Dataset entries
------------------------------------------------------------

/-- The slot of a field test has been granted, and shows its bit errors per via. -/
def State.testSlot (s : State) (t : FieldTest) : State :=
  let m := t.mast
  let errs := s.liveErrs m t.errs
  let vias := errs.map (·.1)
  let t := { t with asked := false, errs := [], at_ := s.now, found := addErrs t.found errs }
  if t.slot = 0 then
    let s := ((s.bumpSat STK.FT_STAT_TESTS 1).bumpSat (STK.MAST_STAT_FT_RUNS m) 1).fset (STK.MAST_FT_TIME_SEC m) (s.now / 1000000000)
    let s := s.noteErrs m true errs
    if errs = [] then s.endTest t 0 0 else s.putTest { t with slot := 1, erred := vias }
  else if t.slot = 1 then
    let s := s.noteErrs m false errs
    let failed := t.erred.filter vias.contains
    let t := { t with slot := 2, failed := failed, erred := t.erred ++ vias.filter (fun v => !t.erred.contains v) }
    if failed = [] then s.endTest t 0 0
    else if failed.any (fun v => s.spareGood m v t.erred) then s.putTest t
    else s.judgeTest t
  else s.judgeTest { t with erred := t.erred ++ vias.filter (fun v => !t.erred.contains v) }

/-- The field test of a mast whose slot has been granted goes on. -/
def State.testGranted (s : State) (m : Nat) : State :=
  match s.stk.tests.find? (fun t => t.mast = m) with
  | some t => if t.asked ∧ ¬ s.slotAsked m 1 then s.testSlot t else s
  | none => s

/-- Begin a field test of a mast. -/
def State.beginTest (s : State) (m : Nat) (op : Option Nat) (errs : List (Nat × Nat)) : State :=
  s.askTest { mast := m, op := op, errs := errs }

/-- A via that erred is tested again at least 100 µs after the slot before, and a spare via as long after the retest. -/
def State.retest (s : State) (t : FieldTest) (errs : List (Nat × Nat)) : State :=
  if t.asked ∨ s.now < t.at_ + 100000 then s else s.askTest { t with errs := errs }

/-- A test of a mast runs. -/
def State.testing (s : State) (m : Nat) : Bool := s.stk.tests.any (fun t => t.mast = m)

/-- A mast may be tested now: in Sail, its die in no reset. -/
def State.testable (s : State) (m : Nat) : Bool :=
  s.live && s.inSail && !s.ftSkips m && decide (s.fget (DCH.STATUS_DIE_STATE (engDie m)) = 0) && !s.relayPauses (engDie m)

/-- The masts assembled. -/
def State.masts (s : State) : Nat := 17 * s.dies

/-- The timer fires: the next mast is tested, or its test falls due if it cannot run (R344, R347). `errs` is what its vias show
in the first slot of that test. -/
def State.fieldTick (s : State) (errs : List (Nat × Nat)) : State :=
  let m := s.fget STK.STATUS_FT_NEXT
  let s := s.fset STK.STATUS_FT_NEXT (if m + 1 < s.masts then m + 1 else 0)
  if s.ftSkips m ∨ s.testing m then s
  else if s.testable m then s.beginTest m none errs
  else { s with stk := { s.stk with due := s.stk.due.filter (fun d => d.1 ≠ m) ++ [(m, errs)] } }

------------------------------------------------------------

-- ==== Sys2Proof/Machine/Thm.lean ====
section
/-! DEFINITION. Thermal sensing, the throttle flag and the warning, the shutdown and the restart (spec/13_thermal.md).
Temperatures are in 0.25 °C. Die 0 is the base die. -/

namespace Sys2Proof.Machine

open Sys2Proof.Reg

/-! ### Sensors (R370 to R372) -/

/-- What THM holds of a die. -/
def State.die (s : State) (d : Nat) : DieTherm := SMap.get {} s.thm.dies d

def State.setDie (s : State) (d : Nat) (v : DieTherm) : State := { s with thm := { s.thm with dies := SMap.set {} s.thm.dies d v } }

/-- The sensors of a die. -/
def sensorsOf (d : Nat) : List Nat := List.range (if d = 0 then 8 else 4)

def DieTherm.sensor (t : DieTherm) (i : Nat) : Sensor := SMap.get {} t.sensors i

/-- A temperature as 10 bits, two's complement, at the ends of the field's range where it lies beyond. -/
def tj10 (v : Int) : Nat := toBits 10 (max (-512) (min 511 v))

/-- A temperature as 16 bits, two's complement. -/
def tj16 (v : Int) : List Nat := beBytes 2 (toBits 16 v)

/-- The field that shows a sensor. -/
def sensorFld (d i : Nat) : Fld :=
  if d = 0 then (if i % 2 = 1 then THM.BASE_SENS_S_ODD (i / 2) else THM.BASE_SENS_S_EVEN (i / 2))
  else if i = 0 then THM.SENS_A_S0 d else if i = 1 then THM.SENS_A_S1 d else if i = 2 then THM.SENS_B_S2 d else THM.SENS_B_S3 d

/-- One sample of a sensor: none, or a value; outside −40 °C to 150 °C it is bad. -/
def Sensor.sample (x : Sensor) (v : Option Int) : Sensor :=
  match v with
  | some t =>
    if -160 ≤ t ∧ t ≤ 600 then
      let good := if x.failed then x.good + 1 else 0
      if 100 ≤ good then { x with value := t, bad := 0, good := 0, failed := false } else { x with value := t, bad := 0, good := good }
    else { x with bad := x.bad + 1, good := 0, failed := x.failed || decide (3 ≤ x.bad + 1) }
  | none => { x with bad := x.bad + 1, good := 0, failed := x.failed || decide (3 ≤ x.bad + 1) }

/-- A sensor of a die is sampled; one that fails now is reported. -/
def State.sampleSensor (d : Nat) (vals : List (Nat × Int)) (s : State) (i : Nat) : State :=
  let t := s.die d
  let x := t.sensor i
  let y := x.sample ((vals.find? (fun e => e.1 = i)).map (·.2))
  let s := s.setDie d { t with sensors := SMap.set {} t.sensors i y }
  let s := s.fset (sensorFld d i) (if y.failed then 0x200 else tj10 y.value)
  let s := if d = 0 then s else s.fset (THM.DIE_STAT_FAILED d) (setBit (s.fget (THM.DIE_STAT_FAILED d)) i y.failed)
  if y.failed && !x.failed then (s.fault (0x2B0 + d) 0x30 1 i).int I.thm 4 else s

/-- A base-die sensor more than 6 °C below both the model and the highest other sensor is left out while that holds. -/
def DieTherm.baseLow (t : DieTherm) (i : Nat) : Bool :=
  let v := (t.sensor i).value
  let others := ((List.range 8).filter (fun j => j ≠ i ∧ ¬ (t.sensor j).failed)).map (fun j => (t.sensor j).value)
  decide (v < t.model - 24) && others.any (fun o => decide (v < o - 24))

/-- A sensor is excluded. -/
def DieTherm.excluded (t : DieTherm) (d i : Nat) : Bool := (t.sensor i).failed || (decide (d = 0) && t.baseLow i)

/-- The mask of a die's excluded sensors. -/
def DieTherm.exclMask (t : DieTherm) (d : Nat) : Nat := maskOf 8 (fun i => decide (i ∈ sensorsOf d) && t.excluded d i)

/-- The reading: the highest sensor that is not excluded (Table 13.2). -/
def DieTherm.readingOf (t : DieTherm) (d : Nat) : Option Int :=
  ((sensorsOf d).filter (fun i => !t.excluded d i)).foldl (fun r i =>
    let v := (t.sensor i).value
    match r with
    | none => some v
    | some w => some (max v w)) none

------------------------------------------------------------

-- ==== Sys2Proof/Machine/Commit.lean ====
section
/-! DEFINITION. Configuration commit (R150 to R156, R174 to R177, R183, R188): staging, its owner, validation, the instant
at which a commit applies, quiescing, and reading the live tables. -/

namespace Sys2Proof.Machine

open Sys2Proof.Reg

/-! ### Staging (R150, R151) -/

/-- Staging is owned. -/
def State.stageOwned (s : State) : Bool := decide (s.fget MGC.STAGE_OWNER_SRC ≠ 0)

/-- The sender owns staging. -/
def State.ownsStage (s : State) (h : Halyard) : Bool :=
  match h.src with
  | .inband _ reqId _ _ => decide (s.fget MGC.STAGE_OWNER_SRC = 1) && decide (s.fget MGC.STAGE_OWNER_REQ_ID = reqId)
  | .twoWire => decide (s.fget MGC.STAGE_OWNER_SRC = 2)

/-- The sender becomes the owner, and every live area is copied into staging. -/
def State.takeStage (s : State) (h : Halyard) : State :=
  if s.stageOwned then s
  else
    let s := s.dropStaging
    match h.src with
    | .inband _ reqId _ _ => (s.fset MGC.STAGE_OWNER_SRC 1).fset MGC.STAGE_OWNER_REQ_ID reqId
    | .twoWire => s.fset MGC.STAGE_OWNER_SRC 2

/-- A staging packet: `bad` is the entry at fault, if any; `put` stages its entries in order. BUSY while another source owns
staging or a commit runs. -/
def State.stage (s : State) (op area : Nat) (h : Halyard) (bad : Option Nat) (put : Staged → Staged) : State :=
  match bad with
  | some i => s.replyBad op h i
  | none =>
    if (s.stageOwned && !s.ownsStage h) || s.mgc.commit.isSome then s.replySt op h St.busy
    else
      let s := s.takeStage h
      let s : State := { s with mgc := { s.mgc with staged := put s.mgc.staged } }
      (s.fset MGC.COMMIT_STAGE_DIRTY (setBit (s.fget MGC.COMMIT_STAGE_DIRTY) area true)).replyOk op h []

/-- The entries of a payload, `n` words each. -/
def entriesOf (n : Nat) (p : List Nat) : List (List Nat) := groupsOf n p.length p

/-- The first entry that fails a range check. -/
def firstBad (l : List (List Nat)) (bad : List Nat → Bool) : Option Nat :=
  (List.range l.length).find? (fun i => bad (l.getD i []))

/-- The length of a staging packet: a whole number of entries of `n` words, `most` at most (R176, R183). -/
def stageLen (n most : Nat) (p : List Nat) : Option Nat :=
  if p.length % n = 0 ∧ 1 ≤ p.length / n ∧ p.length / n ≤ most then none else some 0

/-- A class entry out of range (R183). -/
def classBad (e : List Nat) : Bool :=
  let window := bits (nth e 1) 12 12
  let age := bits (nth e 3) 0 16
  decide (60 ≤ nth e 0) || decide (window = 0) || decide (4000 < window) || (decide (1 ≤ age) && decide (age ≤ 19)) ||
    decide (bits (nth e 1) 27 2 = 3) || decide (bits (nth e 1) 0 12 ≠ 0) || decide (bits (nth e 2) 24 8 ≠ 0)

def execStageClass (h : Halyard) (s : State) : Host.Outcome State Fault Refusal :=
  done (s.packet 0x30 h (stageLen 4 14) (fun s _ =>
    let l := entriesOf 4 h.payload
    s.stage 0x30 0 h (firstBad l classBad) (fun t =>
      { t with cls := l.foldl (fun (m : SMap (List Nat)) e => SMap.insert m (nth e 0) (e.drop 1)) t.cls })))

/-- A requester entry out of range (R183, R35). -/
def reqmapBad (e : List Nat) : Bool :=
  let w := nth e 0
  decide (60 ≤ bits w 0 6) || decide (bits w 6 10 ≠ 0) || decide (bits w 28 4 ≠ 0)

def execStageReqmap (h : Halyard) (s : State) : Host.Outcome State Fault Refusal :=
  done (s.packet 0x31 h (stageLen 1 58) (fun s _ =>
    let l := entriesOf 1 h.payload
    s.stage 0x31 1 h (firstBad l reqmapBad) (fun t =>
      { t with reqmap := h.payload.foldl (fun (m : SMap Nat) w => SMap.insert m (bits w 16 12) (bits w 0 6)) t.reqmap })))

------------------------------------------------------------

Task instructions:
For each line in the data above that contains the string "excluded", extract the line.

Exercise output:
/-- A sensor is excluded. -/
def DieTherm.excluded (t : DieTherm) (d i : Nat) : Bool := (t.sensor i).failed || (decide (d = 0) && t.baseLow i)
/-- The mask of a die's excluded sensors. -/
def DieTherm.exclMask (t : DieTherm) (d : Nat) : Nat := maskOf 8 (fun i => decide (i ∈ sensorsOf d) && t.excluded d i)
/-- The reading: the highest sensor that is not excluded (Table 13.2). -/
  ((sensorsOf d).filter (fun i => !t.excluded d i)).foldl (fun r i =>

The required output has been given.